Des définitions modernes et antiques
L’exposition de la problématique ainsi que du fil conducteur que va emprunter l’auteur dans le prologue, rend la synthèse accessible et compréhensible. Borgeaud propose d’ailleurs de commencer par les fondamentaux, les définitions théoriques et pratiques de la religion, dans l’usage moderne et emprunts de la pensée chrétienne. De Kant à Egel en passant par Müller et Pinard de la Boullaye, la religion y est définie aussi positivement que de manière critique, du moins en surface. Quant à ses détracteurs, Marx et Freud, ils la définissent comme une illusion, et plus précisément selon le second en tant que « symptôme d’une névrose universelle de l’humanité  » (Borgeaud 2013, p. 16). Malgré la multitude de définitions du mot religion et ce qu’il contient, tous s’accordent à dire qu’elle est dans son ensemble (telle définie à l’époque moderne), un phénomène quasi universel. L’auteur appréhende ensuite le mot religion dans son acception pré-chrétienne et se base pour cela sur les étymologies des penseurs antiques tels Hérodote et Évhémère et évoque sa relation étroite avec la superstition – superstitio-, traduite comme la crainte de la divinité.
Sémantique moderne et problèmes de traductions
A partir du XVIsiècle se pose la question de la resémantisation du concept de religion : à la fois ensemble identitaire cohérent et autonome de pratiques et croyances, les religions n’en deviennent pas moins des éléments incompatibles, voire disjoints. De cette incompatibilité et de leur observation en tant que curiosité par les européo-chrétiens, émerge un siècle plus tard, une classification en quatre espèces : « le christianisme, le mahométisme, le judaïsme et (comme par hasard) l’idolâtrie, c’est-à-dire toutes les autres » (Borgeaud 2013, p. 27). C’est à ce moment précis que le concept de « grandes religions » du monde moderne apparaissent.

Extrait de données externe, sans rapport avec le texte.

theorem writeFhsCtl_keeps {pq : Kept} (a : Agent) (v : Word) (s : State) (hkp : Keeps pq s) : Keeps pq (writeFhsCtl a v s) := by
  unfold writeFhsCtl
  repeat' (first | (with_reducible assumption) | (with_reducible apply fhLinkLost_keeps) | (with_reducible apply storeReg_keeps) | (with_reducible apply keeps_ite) | (with_reducible refine keeps_foldl ?_ _ ?_) | (intro _) | split | (dsimp only))

theorem writeFhPortCtl_keeps {pq : Kept} (a : Agent) (p : Nat) (v : Word) (s : State) (hkp : Keeps pq s) : Keeps pq (writeFhPortCtl a p v s) := by
  unfold writeFhPortCtl
  repeat' (first | (with_reducible assumption) | (with_reducible apply fhLinkLost_keeps) | (with_reducible apply storeReg_keeps) | (with_reducible apply keeps_ite) | (intro _) | split | (dsimp only))

theorem writeQuadCfg_keeps {pq : Kept} (a : Agent) (quad : Nat) (v : Word) (s : State) (hkp : Keeps pq s) : Keeps pq (writeQuadCfg a quad v s) := by
  unfold writeQuadCfg
  repeat' (first | (with_reducible assumption) | (with_reducible apply State.setFlag_keeps) | (with_reducible apply storeReg_keeps) | (with_reducible apply keeps_ite) | (intro _) | split | (dsimp only))

theorem execQuadConfigWrite_keeps {pq : Kept} (a : Agent) (quad : Fin 2) (v : Word) (s : State) (hkp : Keeps pq s) : Ends (Keeps pq) (execQuadConfigWrite a quad v s) := by
  unfold execQuadConfigWrite
  repeat' (first | (with_reducible assumption) | (with_reducible apply writeQuadCfg_keeps) | (with_reducible apply ends_next) | (intro _) | split | (dsimp only))

theorem writeQueueBuf_keeps {pq : Kept} (a : Agent) (p q : Nat) (v : Word) (s : State) (hkp : Keeps pq s) : Keeps pq (writeQueueBuf a p q v s) := by
  unfold writeQueueBuf
  repeat' (first | (with_reducible assumption) | (with_reducible apply State.setFlag_keeps) | (with_reducible apply storeReg_keeps) | (with_reducible apply keeps_ite) | (intro _) | split | (dsimp only))

theorem execQueueBufWrite_keeps {pq : Kept} (a : Agent) (p : Fin 8) (q : Fin 8) (v : Word) (s : State) (hkp : Keeps pq s) : Ends (Keeps pq) (execQueueBufWrite a p q v s) := by
  unfold execQueueBufWrite
  repeat' (first | (with_reducible assumption) | (with_reducible apply writeQueueBuf_keeps) | (with_reducible apply ends_next) | (intro _) | split | (dsimp only))

theorem writePeak_keeps {pq : Kept} (a : Agent) (p q : Nat) (v : Word) (s : State) (hkp : Keeps pq s) : Keeps pq (writePeak a p q v s) := by
  unfold writePeak
  repeat' (first | (with_reducible assumption) | (with_reducible apply showQueue_keeps) | (with_reducible apply storeReg_keeps) | (intro _) | split | (dsimp only))

end Sys2Proof.Machine
end

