/-! ### Collectives -/

/-- The PF has a COLLECTIVE at the front of SQ 7: a BROADCAST to and from this node, its plan and one element at address 0. -/
def collDev (kind seats : Byte) (d : Nat) : State :=
  { ((((normal.setReg R.MMU_CTL 1).setReg R.SPK_COLL_FN 1).setReg (R.VIS_QUOTA (visPage 16)) 2).setReg R.SPK_STAT (BitVec.ofNat 32 d)).setReg R.GLB_EXPERT 0x200 with
    mem := { tlb := [(16, [⟨0, 16, 0, true, true, false, false, []⟩])] }
    hbm := Mem.write [] 0 [1, 0, kind, 0, 0, 2, 0, 0, 9, 0, 0, 0, 0, 0, 0, 0, seats, 0, 1]
    host := { link := true, items := [{ id := 6, func := 16, sq := 7, idx := 0, cq := 0, desc := [3, 0, 0, 0, 0, 0, 0, 0] ++ List.replicate 16 0 ++ [2] }] } }
/-- A collective is in progress, or waits. -/
def collRuns (started : Bool) : State :=
  { collDev 3 1 5 with spk := { runs := [{ item := 6, func := 16, plan := [1, 0, 3, 0, 0, 2, 0, 0, 9], buf := 0, len := 2, started := started }] } }
/-- Channel 191, the PF's, runs a COLL step with peer 1, whose seat is behind port 14. -/
def collStep (step : Byte) : State := (((collDev 3 1 0x25).setReg (R.SE_CH_OWN 23 7) 0x10).setReg (R.SPK_P_STAT 14)
    ((F.SPK_P_STAT_PARTNER.put (F.SPK_P_STAT_LSTATE.put 0 3) 1))).setFld R.SPK_STAT F.SPK_STAT_WHEEL_SIZE 2 |>.setChan 191
  { phase := .run, desc := [7, 0, 0, 0, 0, 0, step, 0, 2, 0, 0, 0, 1] ++ List.replicate 51 0 }
/-- It waits for the message. -/
def collWaits : State := { (collStep 1).setChan 191 { ((collStep 1).chan 191) with phase := .coll } with spk := { steps := [{ chan := 191 }] } }
def msg1 : SpkMsg := ⟨0, 1, 2, 0, 0, 0, 0, 0, [5, 6]⟩
theorem witness_Collectives : (frontItem (collDev 3 1 6) 16 7).isSome = true ∧ collFn (collDev 3 1 6) 16 = true ∧ discSettled (collDev 3 1 6) = true ∧
    discSettled (collDev 3 1 1) = false ∧ (runOf (collRuns true) 6).map (·.started) = some true ∧ (runOf (collRuns false) 6).map (·.started) = some false ∧
    (itemOf (collRuns true) 6).isSome = true ∧ nodeThere (collDev 3 1 6) 0 = true ∧ nodeThere (collDev 3 3 6) 1 = false ∧
    planOk (((collDev 3 1 6).hbm).read 0 64) = true ∧ planOk (((collDev 4 1 6).hbm).read 0 64) = false ∧
    cvMembers (((collDev 3 1 6).hbm).read 0 64) = [0] ∧ collFn normal 16 = false := by decide +kernel
theorem witness_Collectives_step : stepGood 191 0 (collStep 0) ∧ stepGood 191 1 (collStep 1) ∧ stepGood 191 2 (collStep 2) ∧ peerUp 191 (collStep 0) ∧
    portTo (collStep 0) 1 0 = some 14 ∧ (collStep 1).spk.early = [] ∧ isActive collWaits 14 = true ∧ stepMatch collWaits msg1 { chan := 191 } = true ∧
    isActive normal 14 = false ∧ collOk [] = false := by unfold stepGood chanRuns peerUp; decide +kernel

/-! ### DeviceMemory -/

/-- Block 2^32 - 1 is poisoned and channel 191 runs; the upper half in self-refresh when `dark`. -/
def poisonedHbm (dark : Bool) : State := { normal with
  mem := { poison := [(0xFFFFFFFF, true)], upperDenied := dark, corrected := [7], lines := [(0, ⟨0, 16, false, 0, false⟩), (0x20000000, ⟨0, 16, true, 0, false⟩)] }
  se := { chans := [(191, { phase := .run })] } }
theorem witness_DeviceMemory : upperDark (poisonedHbm true) = true ∧ upperDark (poisonedHbm false) = false ∧ isPoisoned (poisonedHbm false) 0xFFFFFFFF = true ∧
    isPoisoned (poisonedHbm false) 0xFFFFFFFE = false ∧ ((poisonedHbm false).chan 191).phase ≠ .idle ∧ (poisonedHbm true).mem.upperDenied = true ∧
    (poisonedHbm true).fld R.MEM_STAT F.MEM_STAT_SELFREF = 0 ∧ (poisonedHbm true).line 0x20000000 ≠ none := by decide +kernel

Borgeaud nous emmène ensuite en Asie où le concept de religion, importé par les missionnaires chrétiens – en premier lieu au Japon -, a débouché début XXchez son voisin chinois, sur la création d’une liste des religions officielles (et donc des proscrites et condamnables). Le choc des civilisations et la vision européocentrique de la société chinoise, définies comme sous-développée, facilitent la tâche des missionnaires dans l’exportation de la notion moderne de religion. Lors de l’arrivée de Colomb et par la suite des missionnaires en Amérique, ces derniers répertorient dans des « calepins », le vocabulaire et donc l’existence de la religion (toujours au sens moderne) mais sans succès. Au final, d’après les fondamentaux de ce premier chapitre que nous expose l’auteur, le sens pré-chrétien du mot religion s’attache plus aux rites (visibles dans les Amériques par exemple) qu’au lien à un dieu qui dès lors, s’inscrit dans l’interprétation chrétienne.
Des jalons antiques de la comparaison aux perspectives d’une discipline
Rappelons-le, l’auteur inscrit son histoire de l’histoire des religions dans une approche comparatiste dont le dosage entre les connaissances du terrain et la capacité de l’ouvrir à la comparaison par la transdisciplinarité, doit être maîtrisé. C’est ainsi qu’il débute le second chapitre de son ouvrage : comparer ne veut pas dire réduire la diversité des phénomènes religieux à de grandes structures modélisées mais doit mettre en lumière des différences, les analyser et en rendre compte pour essayer de les comprendre[2]. C’est par le biais de l’antiquité qu’il évoque cette comparaison dans un premier temps pour en venir logiquement à l’invention du paganisme, aux théories du plagiat des polythéismes antiques et à la pensée des Pères de l’Eglise. Les réflexions chrétiennes sur la religion du Nouveau Monde (idolâtrie diabolique, religion naturelle ?) laissent ensuite place au début de l’exégèse comparatiste du XVIIIe siècle[3], ainsi que d’une nouvelle sensibilité mythologique et linguistique, qui jouera un rôle déterminant dans la naissance, au XIXsiècle, de l’histoire des religions comme discipline historique.
Conclusion
Philippe Borgeaud traduit ici un travail titanesque, regroupant ses cours, ses recherches et ses publications. On peut dire que dans chacun de ses chapitres, ses hypothèses et faits historiques qu’il retrace sont exposés, exemplifiés et expliqués ; ne négligeant donc aucunes sources et penseurs qui ont influencé de près ou de loin le développement de cette discipline historique dans le sillon comparatiste. De l’Antiquité jusqu’à nos jours, l'historien ne déconstruit pas seulement le concept « fini » de religion, mais tout ce qui la compose : les mythes, les rites, les croyances et les images « […] issus d’un immense chantier aux multiples ramifications » (Borgeaud 2013, p. 198).
Pour aller plus loin
  • Borgeaud Philippe, Aux origines de l’histoire des religions, Paris : Seuil, 2004.
  • Boespflug François et Dunand Françoise (eds.), Le comparatisme en histoire des religions, Paris : Cerf, 1999.
  • Detienne Marcel, Comparer l’incomparable, Paris : Seuil, 2000.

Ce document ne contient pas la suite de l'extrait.